August 11, 2010 @ 10:00am (AKDT)


Coal combustion waste, or coal ash, is the material that remains after coal is burned. Coal ash may contain heavy metals, radioactive elements, polycyclic aromatic hydrocarbons (PAHs) and particulate matter, all of which contribute to public health and environmental problems. Alaska currently has six coal-fired power plants, all located between Healy and Fairbanks in Alaska’s Interior. Coal ash from these facilities is used as fill in local areas, including public spaces, university grounds and residential neighborhoods, which may pose a health hazard to nearby communities. Improper disposal of this waste in holding ponds or landfill sites may also result in hazardous exposures.

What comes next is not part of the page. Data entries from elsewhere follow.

-- ==== Sys2Proof/Machine/Fp.lean ====
section
/-! DEFINITION. Binary64 arithmetic: `fadd`, `fmul`, `fhalf` and the two folds (spec/00_scope.md
R11, R13). Operands are taken as exact integers in units of 2^−1074, the exact result is computed,
and it is rounded once. -/

namespace Sys2Proof.Fp

/-- `n / 2^d`, rounded to nearest, ties to even. -/
def rneShift (n d : Nat) : Nat :=
  let q := n >>> d
  let r := n % 2 ^ d
  if 2 ^ d < 2 * r ∨ (2 * r = 2 ^ d ∧ q % 2 = 1) then q + 1 else q

/-- The magnitude bits of the binary64 value nearest to `n · 2^(−1074−k)`, ties to even, ∞ on
overflow. `d` bits are dropped: as many as leave 53, and at least the `k` below the subnormal
spacing; then `d − k` is one less than the exponent field, and a carry out of the fraction, or a
missing leading bit, comes out right in the sum. -/
def roundMag (k n : Nat) : Nat :=
  let d := max k (n.log2 - 52)
  min ((d - k) * 2 ^ 52 + rneShift n d) infMag

/-- A NaN whose sign and payload are free (U5, log 8). -/
def freeNaN (op : Nat) (x y : F64) : F64 :=
  let raw := Config.freeNaN op x y
  ofSignMag (sign raw) (infMag + 1 + mag raw % (2 ^ 52 - 1))

/-- `fadd(x, y)`: IEEE 754 addition, to nearest, ties to even (R11). An exact zero sum is +0.0
unless both operands are negative. -/
def fadd (x y : F64) : F64 :=
  if isNaN x || isNaN y then freeNaN 0 x y
  else if isInf x then (if isInf y && sign x != sign y then freeNaN 0 x y else x)
  else if isInf y then y
  else
    let sum := value x + value y
    if sum = 0 then ofSignMag (sign x && sign y) 0
    else ofSignMag (decide (sum < 0)) (roundMag 0 sum.natAbs)

/-- `fmul(x, y)`: IEEE 754 multiplication, to nearest, ties to even (R11). The exact product is in
units of 2^−2148. -/
def fmul (x y : F64) : F64 :=
  if isNaN x || isNaN y then freeNaN 1 x y
  else if isInf x || isInf y then
    (if isZero x || isZero y then freeNaN 1 x y else ofSignMag (sign x ^^ sign y) infMag)
  else ofSignMag (sign x ^^ sign y) (roundMag 1074 (units x * units y))

/-- `fhalf(x)` = `x / 2.0` under the same rounding (R11). -/
def fhalf (x : F64) : F64 :=
  if isNaN x then freeNaN 2 x x
  else if isInf x then x
  else ofSignMag (sign x) (roundMag 1 (units x))

/-- `prod_fold(L, f)`: the product over `L` in order, from 1.0 (R13). -/
def prodFold {α : Type} (L : List α) (f : α → F64) : F64 :=
  L.foldl (fun acc b => fmul acc (f b)) one

/-- `sum_fold(x0, L, f)`: the sum over `L` in order, from `x0` (R13). -/
def sumFold {α : Type} (x0 : F64) (L : List α) (f : α → F64) : F64 :=
  L.foldl (fun acc j => fadd acc (f j)) x0

end Sys2Proof.Fp
end

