-- ==== Sys2Proof/Machine/Step.lean ====
section
/-! DEFINITION. One step of the machine, of whichever agent moves next (spec/10_state.md R20). -/

namespace Sys2Proof.Machine

/-- One atomic step (spec/20_memory.md R65, R69). -/
def step (s : State) : Host.Outcome State Fault Refusal :=
  match fetch s with
  | (some i, s') => exec i s'
  | (none, s') => .next s'

/-- `s` with a word of spec/opcode_table.json placed so that the very next step runs it (log 5). -/
def State.withFetchWord (s : State) (nbits w : Nat) : State :=
  match encodingOfTableWord nbits w with
  | some e => placeNext e s
  | none => s

end Sys2Proof.Machine
end

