/-! `State.finish` -/

@[simp] theorem State.finish_llr (res : Result) (s : State) : (s.finish res).llr = s.llr := rfl
@[simp] theorem State.finish_written (res : Result) (s : State) : (s.finish res).written = s.written := rfl
@[simp] theorem State.finish_r (res : Result) (s : State) : (s.finish res).r = s.r := rfl
@[simp] theorem State.finish_u (res : Result) (s : State) : (s.finish res).u = s.u := rfl
@[simp] theorem State.finish_v (res : Result) (s : State) : (s.finish res).v = s.v := rfl
@[simp] theorem State.finish_phase (res : Result) (s : State) : (s.finish res).phase = .idle := rfl
@[simp] theorem State.finish_t (res : Result) (s : State) : (s.finish res).t = s.t := rfl
@[simp] theorem State.finish_done (res : Result) (s : State) : (s.finish res).done = true := rfl
@[simp] theorem State.finish_result (res : Result) (s : State) : (s.finish res).result = res := rfl
@[simp] theorem State.finish_chk (res : Result) (s : State) : (s.finish res).chk = s.chk := rfl
@[simp] theorem State.finish_chkValid (res : Result) (s : State) : (s.finish res).chkValid = s.chkValid := rfl
@[simp] theorem State.finish_err (res : Result) (s : State) : (s.finish res).err = s.err := rfl
@[simp] theorem State.finish_ie (res : Result) (s : State) : (s.finish res).ie = s.ie := rfl
@[simp] theorem State.finish_cap (res : Result) (s : State) : (s.finish res).cap = s.cap := rfl
@[simp] theorem State.finish_dataLo (res : Result) (s : State) : (s.finish res).dataLo = s.dataLo := rfl
@[simp] theorem State.finish_dataHi (res : Result) (s : State) : (s.finish res).dataHi = s.dataHi := rfl
@[simp] theorem State.finish_msg (res : Result) (s : State) : (s.finish res).msg = s.msg := rfl
@[simp] theorem State.finish_inputs (res : Result) (s : State) : (s.finish res).inputs = s.inputs := rfl
@[simp] theorem State.finish_bus (res : Result) (s : State) : (s.finish res).bus = s.bus := rfl
@[simp] theorem State.finish_draws (res : Result) (s : State) : (s.finish res).draws = s.draws := rfl

/-! `State.resetStep` -/

@[simp] theorem State.resetStep_llr (s : State) : (s.resetStep).llr = s.llr := by simp only [State.resetStep]
@[simp] theorem State.resetStep_written (s : State) : (s.resetStep).written = tabulate fun _ => false := rfl
@[simp] theorem State.resetStep_r (s : State) : (s.resetStep).r = s.r := by simp only [State.resetStep]
@[simp] theorem State.resetStep_u (s : State) : (s.resetStep).u = s.u := by simp only [State.resetStep]
@[simp] theorem State.resetStep_v (s : State) : (s.resetStep).v = s.v := by simp only [State.resetStep]
@[simp] theorem State.resetStep_phase (s : State) : (s.resetStep).phase = .idle := rfl
@[simp] theorem State.resetStep_t (s : State) : (s.resetStep).t = 0 := rfl
@[simp] theorem State.resetStep_done (s : State) : (s.resetStep).done = false := rfl
@[simp] theorem State.resetStep_result (s : State) : (s.resetStep).result = .none := rfl
@[simp] theorem State.resetStep_chk (s : State) : (s.resetStep).chk = false := rfl
@[simp] theorem State.resetStep_chkValid (s : State) : (s.resetStep).chkValid = false := rfl
@[simp] theorem State.resetStep_err (s : State) : (s.resetStep).err = .none := rfl
@[simp] theorem State.resetStep_ie (s : State) : (s.resetStep).ie = false := rfl
@[simp] theorem State.resetStep_cap (s : State) : (s.resetStep).cap = 100 := rfl
@[simp] theorem State.resetStep_dataLo (s : State) : (s.resetStep).dataLo = 0 := rfl
@[simp] theorem State.resetStep_dataHi (s : State) : (s.resetStep).dataHi = 0 := rfl
@[simp] theorem State.resetStep_msg (s : State) : (s.resetStep).msg = tabulate fun _ => 0 := rfl
@[simp] theorem State.resetStep_inputs (s : State) : (s.resetStep).inputs = s.inputs := by simp only [State.resetStep]
@[simp] theorem State.resetStep_bus (s : State) : (s.resetStep).bus = .none := rfl
@[simp] theorem State.resetStep_draws (s : State) : (s.resetStep).draws = s.draws := by simp only [State.resetStep]

end Sys2Proof.Machine
end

CHE-Alaska hosted a discussion of the dangerous chemicals in coal ash, how these chemicals may affect our health, air, water and food, and how you can help to protect Alaskans from the health hazards of coal ash.

Featured speakers

Barb Gottlieb, Deputy Director, Environment & Health, Physicians for Social Responsibility

Lisa N. Widawsky, Attorney, Environmental Integrity Project

Russ Maddox, Board member of Resurrection Bay Conservation Alliance and Executive Committee member of the Alaska Chapter of the Sierra Club.